* Requirement
Scan the records beneath this line for the line holding "5-5, R147: what" and the line holding "(x2 = true →", then transcribe exactly those two and all lines between.

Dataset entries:
/-- HOST_REGISTER_WRITE: a register that only keeps what is written. Anything but 8 bytes at a multiple of 8 is dropped, and a VF has no
register of PF 0. -/
def execHostRegisterWrite (fn off size : Nat) (v : DWord) (s : State) : Host.Outcome State Fault Refusal :=
  if !s.hasFn fn || size != 8 || off % 8 != 0 then .next s
  else
    let s := (s.updFn fn (fun g => g.put off v)).unmask fn
    .next (if fn = 0 then s.pfPut off v else s)

/-- STATUS (Table 18-3). -/
def Device.status (d : Device) : DWord :=
  BitVec.ofNat 64 ((if d.ready then 1 else 0) + (if d.recovery then 2 else 0) + (if d.cfgdef then 4 else 0) + 16 * d.bringUp)

/-- The eight pending bits from an offset in their array. -/
def FnRegs.pendWord (g : FnRegs) (off : Nat) : DWord :=
  BitVec.ofNat 64 ((((List.range 64).filter (fun i => g.pend.contains (8 * off + i))).map (fun i => 2 ^ i)).sum)

/-- What a read of a register of every function gives (Table 18-3); none for another offset. -/
def FnRegs.get (g : FnRegs) (d : Device) (off : Nat) : Option DWord :=
  if off = 0x00 then some d.status
  else if off = 0x10 then some g.ctxArg
  else if off = 0x18 then some (BitVec.ofNat 64 (g.ctxRes + 256 * g.ctxCause))
  else if off = 0x20 then some g.evBase
  else if off = 0x28 then some (BitVec.ofNat 64 g.evSize)
  else if off = 0x30 then some (BitVec.ofNat 64 g.evHead)
  else if off = 0x38 then some (BitVec.ofNat 64 g.evTail)
  else if 0x80 ≤ off ∧ off < 0xA0 then some (g.attNonce.getD ((off - 0x80) / 8) 0)
  else if off = 0xA0 then some g.attDst
  else if 0x8000 ≤ off ∧ off < 0x8040 then some (BitVec.ofNat 64 (leVal (g.msix.bytes (off - 0x8000) 8)))
  else if 0xC000 ≤ off ∧ off < 0x10000 then some (g.pendWord (off - 0xC000))
  else none

/-- What a read of a register of PF 0 alone gives; none for another offset. -/
def State.pfGet (s : State) (off : Nat) : Option DWord :=
  if off = 0x40 then some s.dev.siloSrc
  else if off = 0x48 then some s.dev.siloDst
  else if off = 0x50 then some s.dev.siloLen
  else if off = 0x60 then some s.dev.apBase
  else if 0xB0 ≤ off ∧ off < 0xD0 then some (s.die ((off - 0xB0) / 8)).fence
  else if 0xD0 ≤ off ∧ off < 0xF0 then some (BitVec.ofNat 64 (s.die ((off - 0xD0) / 8)).stepMin)
  else if 0xF0 ≤ off ∧ off < 0x110 then some (BitVec.ofNat 64 (s.die ((off - 0xF0) / 8)).trip)
  else if off = 0x110 then some (BitVec.ofNat 64 s.dev.cap)
  else none

/-- Registers that PF 0 alone has, those only written among them. -/
def pfOnly (off : Nat) : Bool := (decide (0x40 ≤ off) && decide (off < 0x68)) || (decide (0xB0 ≤ off) && decide (off < 0x120))

/-- What the host reads at an offset of a function's BAR0 (R389): all-ones for an access that is not 8 bytes at a multiple of 8, and from a function that
does not exist; 0 for a register of PF 0 in a VF. -/
def State.regRead (s : State) (fn off size : Nat) : DWord :=
  if size ≠ 8 ∨ off % 8 ≠ 0 ∨ s.dev.vfs < fn then BitVec.allOnes 64
  else if fn ≠ 0 ∧ pfOnly off = true then 0
  else (((s.fn fn).get s.dev off).orElse (fun _ => s.pfGet off)).getD (Config.hiddenReg fn off)

/-- Bytes of an image with some at an offset written. -/
def patch (bs : List Byte) (off : Nat) (data : List Byte) : List Byte :=
  bs.take off ++ List.replicate (off - bs.length) 0 ++ data ++ bs.drop (off + data.length)

/-- BAR4_ACCESS: the window from APBASE into HBM. A read returns the bytes there, as many as `data` has. In RECOVERY the window takes a new boot image,
from its first byte on (R398, log entry 80). -/
def execBar4Access (off : Nat) (write : Bool) (data : List Byte) (s : State) : Host.Outcome State Fault Refusal :=
  let pa := s.dev.apBase.toNat / 2 ^ 30 * 2 ^ 30 + off
  if 2 ^ 30 < off + data.length then .next s
  else if s.dev.recovery then
    let k := 2 + (if Config.recoverySlot then 1 else 0)
    .next (if write then { s with dev := { s.dev with flash := Tab.ins s.dev.flash k (patch (Tab.get [] s.dev.flash k) off data) } } else s)
  else if !s.dev.ready || decide (Config.hbmBytes < pa + data.length) then .next s
  else if write then .next (s.memWrite (atKeys (memKey 0 pa) data))
  else .next { s with outbox := s.outbox ++ [.readData 0 (s.mem.bytes (memKey 0 pa) data.length)] }

/-- PCIE_ATOMIC_REQUEST: Unsupported Request. -/
def execPcieAtomicRequest (fn : Nat) (s : State) : Host.Outcome State Fault Refusal := .next { s with outbox := s.outbox ++ [.ur fn] }

/-- CONFIGURATION_REQUEST: Retry Status until step 6 (R401). -/
def execConfigurationRequest (fn : Nat) (s : State) : Host.Outcome State Fault Refusal :=
  if s.dev.bringUp < 6 then .next { s with outbox := s.outbox ++ [.crs fn] } else .next s

/-! ## Boot, attestation and bring-up (R398 to R401) -/

/-- A firmware image or configuration block in flash (Table 18-7): the fields of its header, the bytes that its signature covers, and its body. -/
structure Image where
  magic   : Word
  kind    : Nat
  version : Word
  rbc     : Nat
  len     : Nat
  digest  : List Byte
  key     : List Byte
  sig     : List Byte
  header  : List Byte
  body    : List Byte
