-- ==== Sys2Proof/Machine/Step.lean ====
section
/-!
DEFINITION. One step of the machine, and a word placed where the step fetches its next instruction.
-/

namespace Sys2Proof.Machine

/-- One step: time passes, what the agenda names next (or the model's own order) takes place, and holds end. -/
noncomputable def step (s : State) : Host.Outcome State Fault Refusal := s.advance

/-- The machine with an instruction of the opcode table placed where its next step fetches. -/
noncomputable def State.withFetchWord (s : State) (nbits w : Nat) : State :=
  s.placeWords ((classFirst (tableWords nbits w)).getD .gen) (tableWords nbits w)

end Sys2Proof.Machine
end

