/-- R108, R111, R112, Table 4-2: the bytes of an encoded block of n values with B-bit mantissas. A NaN or an infinity gives exponent 255 and mantissas 0; a
block of zeros is all 0; any other has the exponent of its largest magnitude, at least 1, and each mantissa is the value in units of 2^(E - 127 - B + 2),
rounded by rn or stochastically with the neighbours of its own block, and clamped. -/
def Sys2Proof.Spec.BlockEncoding : Prop :=
  ∀ (B : Nat) (sr : Bool) (xs : List NumVal), 2 ≤ B → B ≤ 8 → xs.length ∈ [16, 32, 64] →
    let bytes := bfpBytes B sr xs
    let n := xs.length
    ((∃ x ∈ xs, ∀ neg m e, x ≠ .fin neg m e) → bytes = 255 :: List.replicate (3 + n * B / 8) 0) ∧
    ((∀ x ∈ xs, ∃ neg e, x = .fin neg 0 e) → bytes = List.replicate (4 + n * B / 8) 0) ∧
    (∀ (mag : Nat → Nat) (ex : Nat → Int) (neg : Nat → Bool) (E : Nat), (∀ k, k < n → xs[k]? = some (.fin (neg k) (mag k) (ex k))) →
      (∃ k, k < n ∧ mag k ≠ 0) → 1 ≤ E → E ≤ 254 → (∀ k, k < n → below (mag k) (ex k) ((E : Int) - 126)) →
      (E = 1 ∨ ∃ k, k < n ∧ ¬ below (mag k) (ex k) ((E : Int) - 127)) →
      let q : Int := E - 127 - B + 2
      let d (k : Nat) := gridBits (mag (k % n)) (ex (k % n)) q
      bytes.length = 4 + n * B / 8 ∧ bytes.take 4 = [BitVec.ofNat 8 E, 0, 0, 0] ∧
      ∀ k, k < n →
        let t := roundMag (if sr then .sr (srBits16 (d (k + n - 1)) (d (k + 1)) k) else .rn) (neg k) (mag k) (ex k) q
        let v : Int := max (-2 ^ (B - 1)) (min (2 ^ (B - 1) - 1) (signInt (neg k) t))
        ((leVal (bytes.drop 4) / 2 ^ (B * k) % 2 ^ B : Nat) : Int) = v % 2 ^ B)

/-- The discarded bits of a value of an issue on the grid it is itself encoded on (R110). -/
def Sys2Proof.Spec.ownBits (vs : List SteVal) (y : SteVal) : Nat :=
  match pteFmt y.dst.pte, y.num with
  | 1, _ => 0
  | 2, x => fmtBf16.discarded x
  | 3, x => fmtE4m3.discarded x
  | 4, x => fmtE5m2.discarded x
  | 12, .fin neg m e => if NumVal.lt (.fin neg m e) (.fin true 128 0) || NumVal.lt (.fin false 127 0) (.fin neg m e) then 0 else gridBits m e 0
  | 12, _ => 0
  | _, _ => (bfpDiscards (13 - pteFmt y.dst.pte) (blockNums vs y)).getD y.dst.sub 0

/-- Table 5-5, R147: what a value of an issue stores on a page of each format: an F32 page takes it bit for bit; BF16, E4M3, E5M2 and I8 pages round it by rn,
or stochastically with the neighbours v - 1 and v + 1 of the sequence, an absent one discarding nothing; the block of a bfp page goes with its element 0. A
neighbour's bits are those on its own grid (log entry 15). -/
def Sys2Proof.Spec.StoredBytes : Prop :=
  ∀ (x2 : Bool) (vs : List SteVal) (x : SteVal),
    let fmt := pteFmt x.dst.pte
    let len := if x2 then 64 else 32
    let d (v : Nat) : Nat := ((vs.find? (fun y => y.v == v % len)).map (ownBits vs)).getD 0
    let mode : Mode := if pteSr x.dst.pte then .sr (srBits16 (d (x.v + len - 1)) (d (x.v + 1)) x.v) else .rn
    (fmt = 1 → leVal (steBytes x2 vs x) = x.bits.toNat ∧ (steBytes x2 vs x).length = 4) ∧
    (x.v < len → fmt = 2 → steBytes x2 vs x = leBytes 2 (fmtBf16.round mode x.num)) ∧
    (x.v < len → fmt = 3 → steBytes x2 vs x = [BitVec.ofNat 8 (fmtE4m3.round mode x.num)]) ∧
    (x.v < len → fmt = 4 → steBytes x2 vs x = [BitVec.ofNat 8 (fmtE5m2.round mode x.num)]) ∧
    (x.v < len → fmt = 12 → steBytes x2 vs x = [BitVec.ofInt 8 (clampInt mode (-128) 127 x.num)]) ∧
    (5 ≤ fmt → fmt ≤ 11 → steBytes x2 vs x = if x.dst.sub = 0 then bfpBytes (13 - fmt) (pteSr x.dst.pte) (blockNums vs x) else [])

/-- R147: the values of an STE issue: STE.F32 supplies D for element e, as value m of the sequence; STE.BF16X2 both halves, widened, for e and e + 1, as
values 2m and 2m + 1. A half that is a NaN is the canonical NaN as f32 (R103), which an F32 page stores. -/
def Sys2Proof.Spec.StoredValues : Prop :=
  ∀ (x2 more : Bool) (f : FmtA) (s : State) (es : List Env), ∀ x ∈ (s.steAll x2 f more es).vals, x.env ∈ es ∧
    x.num = f32 x.bits ∧ x.keys.length = x.dst.n ∧
    (x2 = false → x.v = x.env.m ∧ x.bits = x.env.d f.d ∧ x.dst = elemAt x.dst.pte (x.env.pair f.a) (x.env.b f).toNat) ∧
    (x2 = true → ∃ h, h < 2 ∧ x.v = 2 * x.env.m + h ∧
      (let half := (x.env.d f.d).extractLsb' (16 * h) 16
       x.bits = if half.extractLsb' 7 8 = 255 ∧ half.extractLsb' 0 7 ≠ 0 then 0x7FC00000 else half ++ 0#16) ∧
      x.dst = elemAt x.dst.pte (x.env.pair f.a) ((x.env.b f).toNat + h))

/-- The cells that a participant's values store. -/
def Sys2Proof.Spec.steCells (x2 : Bool) (vs : List SteVal) (m : Nat) : List (Nat × Byte) :=
  (vs.filter (fun x => x.env.m == m)).flatMap (fun x => x.keys.zip (steBytes x2 vs x))

/-- R147, R148, R327: an STE in which no participant faults stores every participant's values, in ascending order; no register changes. In an unprotected
block each participant has the cells of its own values in flight, as one store (log entry 11); the cells of peers of all participants stand among the
stores of the block as one store of the issue (log entry 58). -/
def Sys2Proof.Spec.ElementStores : Prop :=
  ∀ (x2 : Bool) (f : FmtA) s op sh iss rest es,
    let i : Instr := if x2 then .steBf16x2 f else .steF32 f
    let o := s.steAll x2 f false es
    Ready s i op sh iss rest → Quiet iss op sh → Seen s iss es → o.faults = [] →
      (∀ s2, es.foldlM (stePut x2 f o.vals) o.s = some s2 →
        ∃ t, exec i s = .next t ∧ OnlyLanes s2 t iss.lanes ∧
          ∀ l ∈ iss.lanes, ∀ e, Sees s iss l e → t.lane? l = (s2.lane? l).map (stands iss op sh)) ∧
      ((∀ e ∈ es, e.prot = 0 ∧ ∃ r, e.lane = .thr r ∧ NoOtherStores s r ((steCells x2 o.vals e.m).map (fun c => c.1))) →
        (∀ e ∈ es, ∀ e' ∈ es, e.m ≠ e'.m → ∀ c ∈ steCells x2 o.vals e.m, ∀ c' ∈ steCells x2 o.vals e'.m, c.1 ≠ c'.1) →
        NoRequests s (es.flatMap (fun e => (steCells x2 o.vals e.m).map (fun c => c.1))) →
        (∀ e ∈ es, ∀ c ∈ steCells x2 o.vals e.m, c.1 < 3 * 2 ^ 52) →
        ∃ t, exec i s = .next t ∧ (∃ s', OnlyTlbs s s' ∧ OnlyLanes s' t iss.lanes) ∧
          ∀ l ∈ iss.lanes, ∀ e, Sees s iss l e →
            let cells := steCells x2 o.vals e.m
            t.lane? l = some (stands iss op sh { e.th with stq := e.th.stq ++ [⟨cells.map (fun c => c.1), cells.map (fun c => c.2), none⟩] })) ∧
      (∀ blk b, (∀ e ∈ es, e.prot = 0 ∧ e.lane = .thr ⟨blk, e.tid / 32, e.m⟩) → s.block? blk = some b →
        (∀ p ∈ b.out, p.2.peer.map (fun q => q.1) ≠ some (iss.id, iss.idx)) →
        (∀ e ∈ es, steCells x2 o.vals e.m ≠ [] ∧ ∀ c ∈ steCells x2 o.vals e.m, 3 * 2 ^ 52 ≤ c.1) →
        NoRequests s (es.flatMap (fun e => (steCells x2 o.vals e.m).map (fun c => c.1))) →
        let cells := es.flatMap (fun e => steCells x2 o.vals e.m)
        let rs : List TRef := es.map (fun e => ⟨blk, e.tid / 32, e.m⟩)
        ∃ t, exec i s = .next t ∧ t.mem = s.mem ∧ t.scr = s.scr ∧ (∀ l ∈ iss.lanes, ∀ e, Sees s iss l e → t.lane? l = some (stands iss op sh e.th)) ∧
          ∀ b', t.block? blk = some b' → b'.out = b.out ++ [(rs.headD ⟨0, 0, 0⟩, ⟨cells.map (fun c => c.1), cells.map (fun c => c.2),
            some ((iss.id, iss.idx), rs)⟩)])

/-- The blocks of an issue's values on bfp pages are whole: each element of each of them once, and no block on two pages (R148). -/
def Sys2Proof.Spec.wholeBlocks (vs : List SteVal) : Prop :=
  ∀ x ∈ vs, 5 ≤ pteFmt x.dst.pte → pteFmt x.dst.pte ≤ 11 →
    let size := leafSize (pteKind (x.ptes.headD 0))
    x.dst.va.toNat / size = (x.dst.va.toNat + x.dst.n - 1) / size ∧
    ∀ i, i < geoElems (pteGeo x.dst.pte) →
      vs.countP (fun y => decide (5 ≤ pteFmt y.dst.pte) && decide (pteFmt y.dst.pte ≤ 11) && y.keys == x.keys && y.dst.sub == i) = 1

/-- R148: where every participant's elements pass their checks and the blocks are not whole, the STE raises partial block (0x0A) in every participant with an
element on a bfp page; the others remain at the clause, and nothing is stored. -/
def Sys2Proof.Spec.PartialBlocks : Prop :=
  ∀ (x2 : Bool) (f : FmtA) s op sh iss rest es,
    let i : Instr := if x2 then .steBf16x2 f else .steF32 f
    let o := s.steAll x2 f false es
    let bfp (x : SteVal) : Prop := 5 ≤ pteFmt x.dst.pte ∧ pteFmt x.dst.pte ≤ 11
    Ready s i op sh iss rest → Seen s iss es → o.vals.length = (if x2 then 2 else 1) * es.length → ¬ wholeBlocks o.vals →
    (∀ x ∈ o.vals, s.unheld x.env.ctx x.env.blk x.dst.va x.dst.n = false) → (∀ r b, .thr r ∈ iss.lanes → s.block? r.blk = some b → b.kind = .kernel ∨ b.kind = .task) →
      ∃ t, exec i s = .next t ∧ t.mem = s.mem ∧ t.scr = s.scr ∧ (∀ k, (t.block? k).map (fun b => (b.held, b.out)) = (s.block? k).map (fun b => (b.held, b.out))) ∧
        ∀ l ∈ iss.lanes, ∀ e, Sees s iss l e → ∃ th, t.lane? l = some th ∧ th.stq = e.th.stq ∧ th.w = e.th.w ∧
          ((∃ x ∈ o.vals, x.env.m = e.m ∧ bfp x) → th.pc = iss.pc ∧ ∃ st, th.stop = some st ∧ st.cause = 0x0A ∧ st.idx = iss.idx) ∧
          ((∀ x ∈ o.vals, x.env.m = e.m → ¬ bfp x) → th.stop = e.th.stop ∧ th.pc = e.th.pc ∧ th.cont = if iss.idx = 1 then 0 else iss.idx)

/-- R149: a scratchpad load owes the bytes at its offset in the core's scratchpad; a misaligned offset raises 0x06 and one outside the block's region
0x08. A scratchpad store writes exactly the bytes at its offset, and none of memory. -/
def Sys2Proof.Spec.Scratchpads : Prop :=
  (∀ i f n, ldsOf i = some (f, n) → ∀ s op sh iss rest l e, Alone s i op sh iss rest l e →
    let off := (offOf e f n).toNat
    let inside := e.scrBase ≤ off ∧ off + n ≤ e.scrBase + e.scrSize
    let keys := (List.range n).map (fun k => e.core * 262144 + off + k)
    (off % n = 0 → inside → s.scrBad keys = false →
      ∃ th, owes e (toDm f (loaded n false (keys.map s.scr.byte))) th ∧ Completes i s op sh iss l e s th) ∧
    (off % n = 0 → inside → s.scrBad keys = true → FaultsAt i s iss rest e s (.of 0x10)) ∧
    (off % n ≠ 0 → FaultsAt i s iss rest e s (.of 0x06)) ∧
    (off % n = 0 → ¬ inside → FaultsAt i s iss rest e s (.of 0x08))) ∧
  (∀ i f n, stsOf i = some (f, n) → ∀ s op sh iss rest r e, Alone s i op sh iss rest (.thr r) e → e.prot = 0 →
    let off := (offOf e f n).toNat
    let inside := e.scrBase ≤ off ∧ off + n ≤ e.scrBase + e.scrSize
    (off % n = 0 → inside →
      ∃ t, exec i s = .next t ∧ t.mem = s.mem ∧ t.lane? (.thr r) = some (stands iss op sh (e.th.trailAdd (s.trailOf e op sh))) ∧
        (∀ k, k < n → t.scr.byte (e.core * 262144 + off + k) = dByte e f.d k) ∧
        ScrKept s t ((List.range n).map (fun k => e.core * 262144 + off + k)) ∧
        OnlyLanes { s with scr := t.scr, poison := t.poison } t [.thr r]) ∧
    (off % n ≠ 0 → FaultsAt i s iss rest e s { FInfo.of 0x06 with wr := true }) ∧
    (off % n = 0 → ¬ inside → FaultsAt i s iss rest e s { FInfo.of 0x08 with wr := true }))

* Task response
/-- Table 5-5, R147: what a value of an issue stores on a page of each format: an F32 page takes it bit for bit; BF16, E4M3, E5M2 and I8 pages round it by rn,
or stochastically with the neighbours v - 1 and v + 1 of the sequence, an absent one discarding nothing; the block of a bfp page goes with its element 0. A
neighbour's bits are those on its own grid (log entry 15). -/
def Sys2Proof.Spec.StoredBytes : Prop :=
  ∀ (x2 : Bool) (vs : List SteVal) (x : SteVal),
    let fmt := pteFmt x.dst.pte
    let len := if x2 then 64 else 32
    let d (v : Nat) : Nat := ((vs.find? (fun y => y.v == v % len)).map (ownBits vs)).getD 0
    let mode : Mode := if pteSr x.dst.pte then .sr (srBits16 (d (x.v + len - 1)) (d (x.v + 1)) x.v) else .rn
    (fmt = 1 → leVal (steBytes x2 vs x) = x.bits.toNat ∧ (steBytes x2 vs x).length = 4) ∧
    (x.v < len → fmt = 2 → steBytes x2 vs x = leBytes 2 (fmtBf16.round mode x.num)) ∧
    (x.v < len → fmt = 3 → steBytes x2 vs x = [BitVec.ofNat 8 (fmtE4m3.round mode x.num)]) ∧
    (x.v < len → fmt = 4 → steBytes x2 vs x = [BitVec.ofNat 8 (fmtE5m2.round mode x.num)]) ∧
    (x.v < len → fmt = 12 → steBytes x2 vs x = [BitVec.ofInt 8 (clampInt mode (-128) 127 x.num)]) ∧
    (5 ≤ fmt → fmt ≤ 11 → steBytes x2 vs x = if x.dst.sub = 0 then bfpBytes (13 - fmt) (pteSr x.dst.pte) (blockNums vs x) else [])

/-- R147: the values of an STE issue: STE.F32 supplies D for element e, as value m of the sequence; STE.BF16X2 both halves, widened, for e and e + 1, as
values 2m and 2m + 1. A half that is a NaN is the canonical NaN as f32 (R103), which an F32 page stores. -/
def Sys2Proof.Spec.StoredValues : Prop :=
  ∀ (x2 more : Bool) (f : FmtA) (s : State) (es : List Env), ∀ x ∈ (s.steAll x2 f more es).vals, x.env ∈ es ∧
    x.num = f32 x.bits ∧ x.keys.length = x.dst.n ∧
    (x2 = false → x.v = x.env.m ∧ x.bits = x.env.d f.d ∧ x.dst = elemAt x.dst.pte (x.env.pair f.a) (x.env.b f).toNat) ∧
    (x2 = true → ∃ h, h < 2 ∧ x.v = 2 * x.env.m + h ∧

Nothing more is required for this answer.